Protocol

Author

Agata Rascio

Additional AUTHORS

Eleonora Carlino, Giuseppe Nicastro, Cristiano Platani

OVERVIEW

This protocol outlines a rapid method to estimate the tissue affinity for strongly bound water (Rascio et al., 1997), by measuring the differences in water sorption (DWS) by the leaves at two temperatures. Large DWS values are indicative of a high tissue strength of water binding.

BACKGROUND

Analysis of moisture sorption isotherms provides quantitative and qualitative determination of water status that is related to biological differences in the substrate.

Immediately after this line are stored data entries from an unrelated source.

-- ==== Sys2Proof/Tests/Slice0.lean ====
section
/-! SUPPORT. Tests on small states, expected results from the spec (each names its vector of spec/95_test_vectors.md or its rule), and a
named witness for the hypotheses of every statement of Certificates/Slice0/Obligations.lean. -/

namespace Sys2Proof.Tests

open Sys2Proof.Machine

/-! ### Helpers -/

/-- A buffer holding `vs` from element 0 on. -/
def filled {w : Nat} (vs : List Nat) : Buf w := bufSetFrom 0 (vs.map (BitVec.ofNat w)) []

/-- Elements `0 .. n-1` of a buffer as numbers. -/
def dump {w : Nat} (n : Nat) (b : Buf w) : List (Option Nat) := (List.range n).map fun i => (bufGet i b).map BitVec.toNat

/-- After reset, HIST and LEN filled and the operands written. -/
def small (hist len : List Nat) (n d m : Nat) : State :=
  { State.reset with
    hist := filled hist, len := filled len
    n := BitVec.ofNat 32 n, dlim := BitVec.ofNat 4 d, maxtok := BitVec.ofNat 32 m }

/-- `small` with a histogram only, N its length. -/
def histState (hist : List Nat) (d : Nat) : State := small hist [] hist.length d 0

/-- `small` with lengths only, N their number. -/
def lenState (len : List Nat) (m : Nat) : State := small [] len len.length 0 m

def faultedState : State := { State.reset with status := 0x10, cause := 4, phase := .faulted }

def busyState : State := { State.reset with status := 0x1, phase := .build }

def withHost (moves : List HostMove) (s : State) : State := { s with host := moves }

/-- What a next state shows through `f`. -/
def shown {α : Type} (f : State → α) : Host.Outcome State Fault Refusal → Option α
  | .next t => some (f t)
  | .fault _ => none
  | .refused _ => none

def refusal : Host.Outcome State Fault Refusal → Option Refusal
  | .next _ => none
  | .fault _ => none
  | .refused r => some r

def isNext (o : Host.Outcome State Fault Refusal) : Bool := (shown (fun _ => ()) o).isSome

theorem next_of_isNext {o : Host.Outcome State Fault Refusal} (h : isNext o = true) : ∃ t, o = .next t := by
  cases o with
  | next t => exact ⟨t, rfl⟩
  | fault r => cases h
  | refused r => cases h

theorem next_of_shown {α : Type} {f : State → α} {a : α} {o : Host.Outcome State Fault Refusal} (h : shown f o = some a) :
    ∃ t, o = .next t ∧ f t = a := by
  cases o with
  | next t => exact ⟨t, rfl, Option.some.inj h⟩
  | fault r => cases h
  | refused r => cases h

/-! ### WellFormed: the extra_bits ranges of spec/30_encoding.md R81 -/

theorem test_illformed_rep : (Instr.rep 4).wellFormed = false ∧ (Instr.rep 3).wellFormed = true := by decide
theorem test_illformed_zrep : (Instr.zrep 8).wellFormed = false ∧ (Instr.zrep 7).wellFormed = true := by decide
theorem test_illformed_zrepl : (Instr.zrepl 128).wellFormed = false ∧ (Instr.zrepl 127).wellFormed = true := by decide

/-! ### Decode: every constructor's word, written from spec/30_encoding.md R70 to R72 and R80 to R83 -/

theorem test_decode_commands :
    (decodeCommand 0b00000000000000000000000000000001).toOption = some .opt ∧
    (decodeCommand 0b00000000000000000000000000000010).toOption = some .build ∧
    (decodeCommand 0b00000000000000000000000000000011).toOption = some .assign ∧
    (decodeCommand 0b00000000000000000000000000000100).toOption = some .tokenize ∧
    (decodeCommand 0b00000000000000000000000000000101).toOption = some .buildcodes := by decide

theorem test_decode_literals_0_to_7 :
    (decodeToken 0b0000000000000000).toOption = some .lit0 ∧ (decodeToken 0b0000000000000001).toOption = some .lit1 ∧
    (decodeToken 0b0000000000000010).toOption = some .lit2 ∧ (decodeToken 0b0000000000000011).toOption = some .lit3 ∧
    (decodeToken 0b0000000000000100).toOption = some .lit4 ∧ (decodeToken 0b0000000000000101).toOption = some .lit5 ∧
    (decodeToken 0b0000000000000110).toOption = some .lit6 ∧ (decodeToken 0b0000000000000111).toOption = some .lit7 := by decide

theorem test_decode_literals_8_to_15 :
    (decodeToken 0b0000000000001000).toOption = some .lit8 ∧ (decodeToken 0b0000000000001001).toOption = some .lit9 ∧
    (decodeToken 0b0000000000001010).toOption = some .lit10 ∧ (decodeToken 0b0000000000001011).toOption = some .lit11 ∧
    (decodeToken 0b0000000000001100).toOption = some .lit12 ∧ (decodeToken 0b0000000000001101).toOption = some .lit13 ∧
    (decodeToken 0b0000000000001110).toOption = some .lit14 ∧ (decodeToken 0b0000000000001111).toOption = some .lit15 := by decide

theorem test_decode_escapes :
    (decodeToken 0b0000000000010000).toOption = some (.rep 0) ∧ (decodeToken 0b0000001100010000).toOption = some (.rep 3) ∧
    (decodeToken 0b0000000000010001).toOption = some (.zrep 0) ∧ (decodeToken 0b0000011100010001).toOption = some (.zrep 7) ∧
    (decodeToken 0b0000000000010010).toOption = some (.zrepl 0) ∧ (decodeToken 0b0111111100010010).toOption = some (.zrepl 127) := by
  decide

/-- Reserved words are rejected, each by its name (R75, R84). -/
theorem test_reserved_words :
    decodeCommand 0x00000000 = .error .reservedOp ∧ decodeCommand 0x00000006 = .error .reservedOp ∧
    decodeCommand 0x00000012 = .error .reservedBits ∧ decodeCommand 0x80000003 = .error .reservedBits ∧
    decodeToken 0x0013 = .error .reservedTokenCode ∧ decodeToken 0x0021 = .error .reservedTokenBits ∧
    decodeToken 0x8012 = .error .reservedTokenBits ∧ decodeToken 0x0410 = .error .extraOutOfRange ∧
    decodeToken 0x0811 = .error .extraOutOfRange ∧ decodeToken 0x0105 = .error .extraOutOfRange := by
  refine ⟨rfl, rfl, rfl, rfl, rfl, rfl, rfl, rfl, rfl, rfl⟩

/-- No two rows of one format overlap: they differ on a bit both masks select (spec/opcode_table.json). -/
theorem test_rows_do_not_overlap :
    commandRows.Pairwise (fun a b => a.pattern &&& b.mask ≠ b.pattern &&& a.mask) ∧
    tokenRows.Pairwise (fun a b => a.pattern &&& b.mask ≠ b.pattern &&& a.mask) := by decide

theorem test_table_words :
    decodeTableWord 32 5 = some .buildcodes ∧ decodeTableWord 16 0x0710 = none ∧ decodeTableWord 16 0x0311 = some (.zrep 3) := by
  decide

/-! ### The commands, on vectors of spec/95_test_vectors.md -/

/-- O5 and O12: a stride of close counts becomes its rounded mean; a short zero run is no good run. -/
theorem test_opt_collapses :
    shown (fun t => (dump 4 t.hist, t.status)) (exec .opt (histState [1, 2, 3, 4] 0)) = some ([3, 3, 3, 3].map some, 0x6) ∧
    shown (fun t => (dump 4 t.hist, t.status)) (exec .opt (histState [0, 0, 0, 1] 0)) = some ([1, 1, 1, 1].map some, 0x6) := by
  decide +kernel

/-- O9: a nonzero run of 7 stays beside a run of other counts. -/
theorem test_opt_keeps_good_run :
    shown (fun t => dump 11 t.hist) (exec .opt (histState [3, 3, 3, 3, 3, 3, 3, 5, 5, 5, 5] 0)) =
      some ([3, 3, 3, 3, 3, 3, 3, 5, 5, 5, 5].map some) := by decide +kernel

/-- B5: among equal weights the higher symbol is taken first into the list, so the last symbol gets the short code. -/
theorem test_build_ties :
    shown (fun t => (dump 3 t.len, t.cmin.toNat, t.status)) (exec .build (histState [1, 1, 1] 15)) =
      some ([2, 2, 1].map some, 1, 0x6) := by decide +kernel

/-- B11: the floor is doubled once. -/
theorem test_build_retry :
    shown (fun t => (dump 8 t.len, t.cmin.toNat)) (exec .build (histState [1, 1, 2, 3, 5, 8, 13, 21] 6)) =
      some ([4, 4, 4, 4, 3, 3, 2, 2].map some, 2) := by decide +kernel

/-- A1 (spec/42_assigner.md R161). -/
theorem test_assign_worked_example :
    shown (fun t => dump 8 t.code) (exec .assign (lenState [3, 3, 3, 3, 3, 2, 4, 4] 0)) = some ([2, 6, 1, 5, 3, 0, 7, 15].map some) := by
  decide +kernel

/-- A3: a symbol of length 0 has no code written. -/
theorem test_assign_skips_unused :
    shown (fun t => dump 3 t.code) (exec .assign (lenState [0, 1, 0] 0)) = some [none, some 0, none] := by decide +kernel

/-- A first run of 8 gets no literal (spec/43_tokenizer.md R181); a zero run of 11 is one ZREPL token (R177). -/
theorem test_tokenize_runs :
    shown (fun t => (dump 1 t.tok, t.tokcnt.toNat)) (exec .tokenize (lenState [8, 8, 8] 3)) = some ([some 0x0010], 1) ∧
    shown (fun t => (dump 1 t.tok, t.tokcnt.toNat)) (exec .tokenize (lenState (List.replicate 11 0) 11)) = some ([some 0x0012], 1) := by
  decide +kernel

/-- B5 with A: BUILDCODES on three equal counts, which OPT leaves as they are. -/
theorem test_buildcodes :
    shown (fun t => (dump 3 t.len, dump 3 t.code, t.status)) (exec .buildcodes (histState [1, 1, 1] 15)) =
      some ([2, 2, 1].map some, [1, 3, 0].map some, 0x6) := by decide +kernel

/-! ### Tokens (spec/30_encoding.md R81, spec/43_tokenizer.md R186) -/

/-- LIT5, REP 0, LIT0, REP 0: a literal zero does not become the previous value. -/
theorem test_expander :
    shown (fun t => (t.expOut, t.expPrev))
      (Host.Core.run Sys2Proof.core 4 (presentTokens [0x0005, 0x0010, 0x0000, 0x0010] State.reset)) =
        some ([5, 5, 5, 5, 0, 5, 5, 5], 5) := by decide +kernel

theorem test_zero_escapes :
    shown (fun t => t.expOut.length) (exec (.zrep 7) State.reset) = some 10 ∧
    shown (fun t => t.expOut.length) (exec (.zrepl 127) State.reset) = some 138 := by decide +kernel

/-- The two worked streams of spec/43_tokenizer.md R188 and R189: what `expand` gives for their words, and the spans of their tokens. -/
theorem test_expand_worked_streams :
    expand (([0x0004, 0x0010, 0x0003, 0x0003, 0x0002, 0x0002] : List TokWord).map Token.ofWord) = [4, 4, 4, 4, 3, 3, 2, 2] ∧
    (([0x7F12, 0x3312] : List TokWord).map fun w => tokenSpan (Token.ofWord w)) = [138, 62] := by decide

The construction of isotherms takes time and is labour-intensive. The results are also affected by the equipment design and the handling procedures. Starting from the standardisation of isotherm measurements guidelines of COST 90 (Wolf et al. 1985), which are the most accepted and standardised methods for the measurement of the water activity of a sample, this protocol allows an estimation of the differential enthalpy of strongly bound water, calculated from the sorption isotherm curves from van’t Hoff analysis. The low cost of the salt (magnesium chloride) used for the static control of the relative humidity, the drastic reduction in labour, and the possibility of distributing analyses of stored dry samples over a convenient period of time, make this DWS analysis a very useful method to test a large number of samples.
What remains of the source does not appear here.